The internet has profoundly influenced various aspects of human life, creating a global business value chain that transcends borders and geographic locations. Studies have shown a positive correlation between internet access and the growth of a nation’s Gross Domestic Product (GDP), indicating that the internet has the potential to enhance business efficiency, market share growth, outreach expansion, and employment opportunities.
Businesses with a digital presence can generate substantial revenue from non-resident jurisdictions without a physical presence in those countries. Notable examples include Facebook and Google, which derive a significant portion of their revenue from outside their home countries.
In Nigeria, both local and foreign businesses actively participate in various social media platforms, fostering interactions between suppliers and consumers. However, tax administrators globally face challenges in taxing the significant wealth generated by digital economy businesses that lack a physical presence in different tax jurisdictions.
This article delves into the issues associated with taxing social media and online activities in Nigeria, examining the existing legislative framework for administering applicable taxes.
The Nigerian Tax Framework for Online Businesses:
In recent years, the Nigerian government has intensified efforts to ensure that online businesses contribute their fair share of taxes in accordance with existing tax laws. Nigeria, with its large population, is positioned to benefit substantially from the global digital economy. However, the country’s tax-to-GDP ratio has remained relatively low at 6%, prompting the government to explore initiatives aimed at widening the tax net.
Before 2020, taxing non-resident companies in Nigeria was contingent on having a physical presence or a fixed base. The Finance Act of 2019 introduced the concept of Significant Economic Presence (SEP), considering a company’s economic activities to determine its taxable presence. The Minister of Finance, Budget, and National Planning subsequently issued the SEP Order to complement the provisions of the Companies Income Tax Act (CITA). The SEP concept considers various factors to determine whether a non-resident company is liable to income tax in Nigeria.

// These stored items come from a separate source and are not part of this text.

-- ==== Sys2Proof/Tests/Slice0.lean ====
section
/-! SUPPORT. Tests. Words and results are written from the spec's encodings and examples (95_test_vectors.md and the
*Example* line of each command's rule), never from the model's answers. -/

namespace Sys2Proof.Tests

open Sys2Proof Sys2Proof.Machine

/-! ### WellFormed refuses an ill-formed term of each check -/

theorem test_slotA_refused : ∀ i ∈ [Instr.vinit 4, .vsize 4, .vget 4, .vset 4, .vflip 4, .vappend 4, .vrdbits 4,
    .vxor 4 0, .vtobytes 4, .minit 4, .mdim 4, .mget 4, .mset 4, .mflip 4, .mfill 4, .mgetrow 4 0, .msetrow 4 0,
    .mrot180 4, .mtop 4, .mbot 4, .mrect 4], ¬ i.WellFormed := by simp [Instr.WellFormed]
theorem test_slotB_refused : ∀ i ∈ [Instr.vxor 0 4, .mgetrow 0 4, .msetrow 0 4], ¬ i.WellFormed := by simp [Instr.WellFormed]
theorem test_access_width_refused : ¬ (HostEvent.write 16 0x10 0#32).WellFormed := by decide
theorem test_access_alignment_refused : ¬ (HostEvent.R 0x22).WellFormed := by decide
theorem test_access_range_refused : ¬ (HostEvent.W 0x80 0#32).WellFormed := by decide
theorem test_access_last_accepted : (HostEvent.R 0x7C).WellFormed := by decide

/-! ### Decoding: words written out from the layout of 30_encoding.md R101 and the opcodes of R104 -/

theorem test_decode_control : decode 0x00000000#32 = .ok .nop ∧ decode 0x00000001#32 = .ok .errclr ∧
    decode 0x00000002#32 = .ok .sreset ∧ decode 0x00000003#32 = .ok .brd := by decide
theorem test_decode_vector : decode 0x00000110#32 = .ok (.vinit 1) ∧ decode 0x00000211#32 = .ok (.vsize 2) ∧
    decode 0x00000312#32 = .ok (.vget 3) ∧ decode 0x00000013#32 = .ok (.vset 0) ∧
    decode 0x00000114#32 = .ok (.vflip 1) ∧ decode 0x00000115#32 = .ok (.vappend 1) ∧
    decode 0x00000216#32 = .ok (.vrdbits 2) ∧ decode 0x00000417#32 = .ok (.vxor 0 1) ∧
    decode 0x00000318#32 = .ok (.vtobytes 3) := by decide
theorem test_decode_matrix : decode 0x00000020#32 = .ok (.minit 0) ∧ decode 0x00000321#32 = .ok (.mdim 3) ∧
    decode 0x00000122#32 = .ok (.mget 1) ∧ decode 0x00000223#32 = .ok (.mset 2) ∧
    decode 0x00000124#32 = .ok (.mflip 1) ∧ decode 0x00000325#32 = .ok (.mfill 3) ∧
    decode 0x00000D26#32 = .ok (.mgetrow 1 3) ∧ decode 0x00000E27#32 = .ok (.msetrow 2 3) ∧
    decode 0x00000128#32 = .ok (.mrot180 1) ∧ decode 0x00000229#32 = .ok (.mtop 2) ∧
    decode 0x0000032A#32 = .ok (.mbot 3) ∧ decode 0x0000012B#32 = .ok (.mrect 1) := by decide
theorem test_decode_illegal : decode 0x00000019#32 = .error .unknownOpcode ∧
    decode 0x80000010#32 = .error .reservedBits ∧ decode 0x00001000#32 = .error .reservedBits ∧
    decode 0x00000100#32 = .error .unusedSlot ∧ decode 0x00000410#32 = .error .unusedSlot := by decide
theorem test_table_word : decodeTableWord 32 0x00000417 = some (.vxor 0 1) ∧ decodeTableWord 32 0x19 = none := by decide
theorem test_first_step_runs_it : step (State.reset.withFetchWord 32 0x00000110) =
    exec (.vinit 1) { State.reset with cmd := 0x00000110#32 } := rfl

According to the SEP Order, a foreign entity engaging in digital transactions with a Nigerian resident is deemed to have created a SEP in Nigeria if it derives a turnover or income exceeding ₦25 million from activities such as streaming or downloading digital content, transmitting data collected about users in Nigeria, providing intermediary services through a digital platform, using a Nigerian domain name (.ng), or registering a website address in Nigeria.
The introduction of the SEP concept aims to broaden the tax net, align with global best practices, and facilitate tax compliance for multinational companies participating in Nigeria’s digital economy. Section 55 of the Finance Act (2020) mandates companies meeting the SEP criteria to submit tax returns, audited financial statements, and other relevant documents.
In conclusion, Nigeria’s efforts to tax online businesses reflect a global trend as countries seek to adapt their tax frameworks to the evolving digital economy. The SEP concept represents a significant step toward addressing the taxation challenges posed by the digital economy.